# The records:
/-- A word that needs L stops on it where that alone is missing: at CML, or at a rotate that no IAC goes before. -/
theorem group1Sequence_of_link_none (hneeds : needsLink g = true) (hlink : s.link = none)
    (hac : needsAc g = true → s.ac = some x) : group1Sequence g s = .error .link := by
  simp only [needsLink, Bool.and_eq_true, Bool.not_eq_true', Bool.or_eq_true] at hneeds
  obtain ⟨hcll, huses⟩ := hneeds
  rw [group1Sequence_clears g s x false, hcll]
  have hcma (hcma : g.cma = true) (hcla : g.cla = false) : s.ac = some (if g.cla then 0#12 else x) := by
    simpa [hcla] using hac (by simp [needsAc, hcla, hcma])
  refine bind_of_ok (microIf_microCma_written hcma) ?_
  cases hcml : g.cml with
  | true => exact bind_of_error (bind_of_error (readLink_of_none hlink))
  | false =>
    obtain ⟨hiac, hrotate⟩ : g.iac = false ∧ (g.rar = true ∨ g.ral = true) := by simpa [hcml] using huses
    rw [hiac]
    refine bind_of_ok rfl (bind_of_ok rfl (microRotate_of_link_none hrotate (written_ac fun h => ?_) hlink))
    obtain ⟨hcma, hcla⟩ := Bool.or_eq_false_iff.1 h
    have hneeds : needsAc g = true := by
      rcases hrotate with h | h <;> simp [needsAc, hcla, h]
    simpa [hcma, hcla] using hac hneeds

end

section
variable {g : Group1} {s : State} {ins : Instr}

/-- An item that has a value where a condition holds has one that can be named before the condition is known. -/
theorem exists_value_of_isSome {α : Type} [Inhabited α] {c : Prop} {o : Option α} (h : c → o.isSome) :
    ∃ v, c → o = some v := by
  cases o with
  | none => exact ⟨default, fun hc => absurd (h hc) nofun⟩
  | some v => exact ⟨v, fun _ => rfl⟩

/-- Every Group-1 instruction that needs AC, named or not. -/
theorem exec_group1_of_ac_none (hins : ins ∈ group1Instrs g)
    (hneeds : needsAc (group1Bits ins) = true) (hac : s.ac = none)
    (hlink : needsLink (group1Bits ins) = true → s.link.isSome) :
    exec ins s = .next (s.fatal (.unwrittenRead s.instrAddr .ac)) := by
  obtain ⟨l, hl⟩ := exists_value_of_isSome hlink
  rw [exec_eq_exec_group1Bits hins]
  exact conclude_of_error (group1Sequence_of_ac_none hneeds hac hl)

/-- Every Group-1 instruction that needs L, named or not. -/
theorem exec_group1_of_link_none (hins : ins ∈ group1Instrs g)
    (hneeds : needsLink (group1Bits ins) = true) (hlink : s.link = none)
    (hac : needsAc (group1Bits ins) = true → s.ac.isSome) :
    exec ins s = .next (s.fatal (.unwrittenRead s.instrAddr .link)) := by
  obtain ⟨x, hx⟩ := exists_value_of_isSome hac
  rw [exec_eq_exec_group1Bits hins]
  exact conclude_of_error (group1Sequence_of_link_none hneeds hlink hx)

# Assignment:
Going back to the entries above, set down exactly the lines that begin at the one with "(hac : needsAc g" and end at the one with "is known. -/", both included, and nothing else.

# Written answer:
    (hac : needsAc g = true → s.ac = some x) : group1Sequence g s = .error .link := by
  simp only [needsLink, Bool.and_eq_true, Bool.not_eq_true', Bool.or_eq_true] at hneeds
  obtain ⟨hcll, huses⟩ := hneeds
  rw [group1Sequence_clears g s x false, hcll]
  have hcma (hcma : g.cma = true) (hcla : g.cla = false) : s.ac = some (if g.cla then 0#12 else x) := by
    simpa [hcla] using hac (by simp [needsAc, hcla, hcma])
  refine bind_of_ok (microIf_microCma_written hcma) ?_
  cases hcml : g.cml with
  | true => exact bind_of_error (bind_of_error (readLink_of_none hlink))
  | false =>
    obtain ⟨hiac, hrotate⟩ : g.iac = false ∧ (g.rar = true ∨ g.ral = true) := by simpa [hcml] using huses
    rw [hiac]
    refine bind_of_ok rfl (bind_of_ok rfl (microRotate_of_link_none hrotate (written_ac fun h => ?_) hlink))
    obtain ⟨hcma, hcla⟩ := Bool.or_eq_false_iff.1 h
    have hneeds : needsAc g = true := by
      rcases hrotate with h | h <;> simp [needsAc, hcla, h]
    simpa [hcma, hcla] using hac hneeds

end

section
variable {g : Group1} {s : State} {ins : Instr}

/-- An item that has a value where a condition holds has one that can be named before the condition is known. -/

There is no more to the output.